The regex contains a capture group, but the substitution pattern is not interpolated to reference the match variable $1 in

use strict;
use warnings;

my $regex = '([^ ]+)e s';
my $subst = '$1 ';

my $text = 'fine sand';

print $text =~ s/$regex/$subst/r;
print "\n";

The result is

$1 and

The solution to Perl regular expression variables and matched pattern substitution suggests to use the e modifier and eval in the substitution; and indeed

print $text =~ s/$regex/eval $subst/er;

would give the desired

finand

However, in my situation, the pattern and substitution strings are read from third party user input, so they cannot be considered safe for eval. Is there a way to interpolate the substitution string in a more secure way than to execute it as code? All I seek here is to expand all match variables contained in the substitution string.

The best I can currently think of involves an idiom like

$text =~ /$regex/;
sprintf $subst, $1, $2, $3, $4, $5, $6, $7, $8, $9, $10, $11, $12, $13, ...

This would require a slight change in syntax for the substitution string, but I consider this acceptable. However, the set of imaginable match variables is infinite, in particular named match variables would not be supported.

2 Answers2

3
use String::Substitution qw( sub_copy );

print sub_copy( $text, $regex, $subst );

Handles replacements '\$1.00' and '${1}00' like Perl would.

Note that while this is safe from accidental/malicious information leakage and accidental/malicious code execution, it's not safe in every sense of the word.
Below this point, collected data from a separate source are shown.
-- ==== Sys2Proof/Machine/Core.lean ====
section
/-! DEFINITION. The machine as the host runs it. -/

def Sys2Proof.core : Host.Core := { State := Sys2Proof.Machine.State, Fault := Sys2Proof.Machine.Fault, Refusal := Sys2Proof.Machine.Refusal, step := Sys2Proof.Machine.step, reset := Sys2Proof.Machine.State.reset }
end

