/-- Settles O48: `reset` is creation with the profile, the accumulators and the model's own two fields put back. -/
theorem resetRestoresMachineState : Obligations.ResetRestoresMachineState := by
  intro s rest hp
  exact ⟨_, step_of_pending_cons hp, rfl, rfl, rfl, rfl, rfl, rfl, rfl, rfl, creation_files s.params,
    creation_cells s.params, resetByte_font s.params, fun _ => resetByte_bigFont s.params,
    fun _ => resetByte_above s.params, rfl, rfl, ⟨rfl, rfl, rfl⟩, rfl⟩

/-- Settles O49: memory lists nothing at creation, so each byte is its reset byte. -/
theorem creationState : Obligations.CreationState := by
  refine ⟨?values, rfl, rfl, rfl, rfl, rfl⟩
  rintro p _ rfl
  exact ⟨rfl, rfl, rfl, rfl, rfl, rfl, rfl, rfl, creation_files p, creation_cells p, resetByte_font p,
    fun _ => resetByte_bigFont p, fun _ => resetByte_above p, rfl, rfl, rfl, rfl, rfl⟩

/-- Settles O50: an image that fits is a store at 0x200, any other changes nothing. -/
theorem loadCopiesImage : Obligations.LoadCopiesImage := by
  intro s rest image hp
  obtain ⟨hframe, hpc, hpend⟩ := hostLoad_unchanged image (s.setPending rest)
  refine ⟨_, step_of_pending_cons hp, hpc, hpend, (hframe.mono (by simp)).of_setPending (by simp),
    fun hfits => ?fits, fun hlong => ?long⟩
  case fits =>
    rw [hostLoad_of_le _ hfits]
    exact ⟨fun k hk => State.byteAt_store_add _ _ k _ hk, (s.setPending rest).bytesKept_store 0x200 image⟩
  case long =>
    rw [hostLoad_of_gt _ hlong]
    exact fun a => rfl

/-- The accumulators and the counts of a schedule that is not refused, together (R190). -/
theorem dueCounts_add_accs (s : State) {prev now : Rat} (h : prev ≤ now) :
    ((s.dueCounts prev now).cpu : Rat) + (hostSchedule prev now s).accCpu =
        s.accCpu + (now - prev) * s.params.freqCpu ∧
      ((s.dueCounts prev now).timers : Rat) + (hostSchedule prev now s).accTimers =
        s.accTimers + (now - prev) * s.params.freqTimers ∧
      ((s.dueCounts prev now).display : Rat) + (hostSchedule prev now s).accDisplay =
        s.accDisplay + (now - prev) * s.params.freqDisplay := by
  rw [hostSchedule_of_le s h]
  exact ⟨ticksDue_add_accAfter .., ticksDue_add_accAfter .., ticksDue_add_accAfter ..⟩

theorem hostSchedule_fraction {s : State} {prev now : Rat} (h : prev ≤ now) (hwf : s.params.wf)
    (hcpu : fraction s.accCpu) (htimers : fraction s.accTimers) (hdisplay : fraction s.accDisplay) :
    fraction (hostSchedule prev now s).accCpu ∧ fraction (hostSchedule prev now s).accTimers ∧
      fraction (hostSchedule prev now s).accDisplay := by
  obtain ⟨-, hfcpu, hftimers, hfdisplay⟩ := hwf
  have he : 0 ≤ now - prev := sub_nonneg.2 h
  rw [hostSchedule_of_le s h]
  exact ⟨fraction_accAfter hcpu he hfcpu, fraction_accAfter htimers he hftimers,
    fraction_accAfter hdisplay he hfdisplay⟩

/-- Settles O51: each accumulator is split by itself, at its own frequency. -/
theorem scheduleSplitsExactly : Obligations.ScheduleSplitsExactly := by
  intro s rest prev now hp hwf hcpu htimers hdisplay
  obtain ⟨hframe, hpc, hpend⟩ := hostSchedule_unchanged prev now (s.setPending rest)
  refine ⟨_, step_of_pending_cons hp, hpc, hpend, (hframe.mono (by simp)).of_setPending (by simp),
    fun hle => ?split, fun hlt => ?refused⟩
  case split =>
    obtain ⟨hc, ht, hd⟩ := hostSchedule_fraction (s := s.setPending rest) hle hwf hcpu htimers hdisplay
    exact ⟨_, scheduleCounts_of_le s hle, hc, ht, hd, dueCounts_add_accs (s.setPending rest) hle⟩
  case refused =>
    refine ⟨scheduleCounts_of_lt s hlt, ?_⟩
    rw [hostSchedule_of_lt _ hlt]
    exact ⟨rfl, rfl, rfl⟩
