/-- Step 1 of R64: transactions, points, signals, leaves, berth windows and edges, in this order (R104). -/
def State.fieldStep (s : State) : State :=
  let s1 := s.txnSteps (fun _ => true)
  let s2 := (s.ofType 2).foldl State.pointStep s1
  let s3 := (s.ofType 3).foldl State.signalStep s2
  let s4 := (s.ofType 5).foldl State.leafStep s3
  let s5 := (s.ofType 6).foldl State.berthStep s4
  let s6 := (s.ofType 4).foldl State.edgeStep s5
  (s.ofType 4).foldl State.checkOpening s6

/-! ### Cancels and signal stops (R64 step 3, R73, R85, R336) -/

/-- A cancel of a route: SETTING to CLEAR leave their state, the others stay. -/
def State.cancelRoute (s : State) (n reason param : Nat) : State :=
  match s.fullRoute n with
  | none => s
  | some r =>
    match (s.rdyn n).state with
    | .setting | .locked => s.freeRoute n reason param
    | .proven => if (s.rdyn n).clearUs.isSome then s.enterCancelling n r reason param
        else (s.withdrawClear n r).freeRoute n reason param
    | .clear => s.enterCancelling n r reason param
    | _ => s

/-- A request of the pending queue withdrawn. -/
def State.withdraw (s : State) (n tag arrival : Nat) : State :=
  if (s.rdyn n).state = .requested && s.eng.queue.any (fun (p : Pend) => p.want == Want.route n && p.arrival < arrival) then
    let mine := s.eng.queue.filter (fun (p : Pend) => p.want == Want.route n && p.arrival < arrival)
    let s1 := { s with eng := { s.eng with queue := s.eng.queue.filter (fun (p : Pend) =>
      !(p.want == Want.route n && p.arrival < arrival)) } }
    let s2 := mine.foldl (fun s p => match p.req with
      | some q => s.complete p.opcode q .refused 0x012B tag
      | none => s) s1
    s2.modRoute n (fun d => { d with state := .free, reason := 0x012B, lastReason := 0x012B, param := tag })
  else s

/-- The ROUTE_SETs of this image that arrived before a cancel and name its route (R336). -/
def State.strikeRequests (s : State) (n tag arrival : Nat) : State :=
  let hit (x : Queued) : Bool := x.opcode == 0x0101 && x.req.p0 == n && x.req.arrival < arrival
  let s1 := { s with bench := { s.bench with requests := s.bench.requests.filter (fun x => !hit x) } }
  (s.bench.requests.filter hit).foldl (fun s x => (s.heard x.req).complete 0x0101 x.req .refused 0x012B tag) s1

/-- ROUTE_CANCEL (R336), decided by the cluster. -/
def State.decideRouteCancel (s : State) (q : Req) : State :=
  let n := q.p0
  s.clCommand q 0x0102 (s.judge q 0x0102 false s.inRun none false (n < s.routes.length)) (fun s =>
    let before := (s.rdyn n).state.code
    let tag := q.slot
    let s1 := ((s.withdraw n tag q.arrival).strikeRequests n tag q.arrival).cancelRoute n 0x012B tag
    s1.complete 0x0102 q .ok before (s1.rdyn n).state.code)

/-- The routes whose entry signal is `i` and that a signal stop cancels (R85). -/
def State.routesFrom (s : State) (i : Nat) : List Nat :=
  (List.range s.routes.length).filter (fun n => ((s.route n).map Route.entry) == some i && (s.rdyn n).state.isSet)

/-- SIGNAL_STOP (R85), decided by the cluster. -/
def State.decideSignalStop (s : State) (q : Req) : State :=
  let i := q.p0
  s.clCommand q 0x0104 (s.judge q 0x0104 false s.inRun none false (s.typeOf i == 3)) (fun s =>
    let s1 := (s.routesFrom i).foldl (fun s n => s.cancelRoute n 0x012B q.slot) s
    let s2 := s1.commandStop i
    { s2 with eng := { s2.eng with waiting := s2.eng.waiting ++ [.signalStop q i none] } })

/-- DOOR_CLOSE (R109), decided by the cluster. -/
def State.decideDoorClose (s : State) (q : Req) : State :=
  let g := q.p0
  s.clCommand q 0x0302 (s.judge q 0x0302 false s.inRun none false (s.typeOf g == 4)) (fun s =>
    let s1 := s.closeEdge g
    { s1 with eng := { s1.eng with waiting := s1.eng.waiting ++ [.doorClose q g] } })

/-- The outcome of a SIGNAL_STOP: the signal reports STOP, or 2,000 ms have passed since the phase O that committed the
command, whatever demand a force holds (R85, R335). -/
def State.stopOutcome (s : State) (i : Nat) (commitUs : Option Nat) : Option (Status × Nat) :=
  if s.reportsStop i then some (.ok, 0)
  else if commitUs.any (fun t => t + 2000000 ≤ s.bench.freezeUs) then some (.timeout, i)
  else none

/-- The waiting commands of the engine that have their outcome complete (R85, R110). -/
def State.finishWaiting (s : State) : State :=
  s.eng.waiting.foldl (fun s w =>
    let finish (op : Nat) (q : Req) (o : Option (Status × Nat)) : State :=
      match o with
      | some (st, p) =>
        ({ s with eng := { s.eng with waiting := s.eng.waiting.filter (· != w) } }).complete op q st p
      | none => s
    match w with
    | .signalStop q i t => finish 0x0104 q (s.stopOutcome i t)
    | .doorClose q g => finish 0x0302 q (s.closeOutcome g)
    | _ => s) s

/-! ### The pending queue (R68 to R71, R79, R106, R445) -/

/-- Entries counted against the 512 of R68. -/
def State.counted (s : State) : Nat :=
  (s.eng.queue.filter (fun p => match p.want with
    | .reset _ => false
    | _ => true)).length

/-- Whether an entry of the queue is this one. -/
def Pend.same (p x : Pend) : Bool := p.arrival == x.arrival && p.want == x.want

/-- A REQUEST notification (R353, kind 0x0108). -/
def State.requestNote (s : State) (p : Pend) (st : Status) (reason param : Nat) : State :=
  let say (target command : Nat) : State :=
    s.noteCluster 0x0108 (le 2 target ++ [BitVec.ofNat 8 command, BitVec.ofNat 8 st.code] ++ le 2 reason ++ [0, 0]
      ++ le 4 param ++ le 4 p.arrival)
  match p.want with
  | .point i .. => say i 1
  | .doors g _ => say g 2
  | _ => s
Specifically, it's quite easy to craft a regex and string combination that will take longer than the lifespan of the universe to match.

ikegami
  • 367,544
  • 15
  • 269
  • 518
2

Here's a solution:

  • use capture groups to pick up all the groups
  • replace $\d+ in $subst with the entries of the capture groups
  • now do the substitution using the interpolated $subst.
use strict;
use warnings;

my $regex = '([^ ]+)e s';
my $subst = '$1 ';

my $text = 'fine sand';

print $text =~ s{$regex}{
    my @captured = @{^CAPTURE};
    $subst =~ s/\$([1-9]\d*)/$captured[$1-1]/rg
}er . "\n";

The re expression is safe since we only match digits and use that to index into @captured. You'll need to add bounds checking. @ikegami correctly notes it doesn't handle escaped $ either, which isn't hard to address.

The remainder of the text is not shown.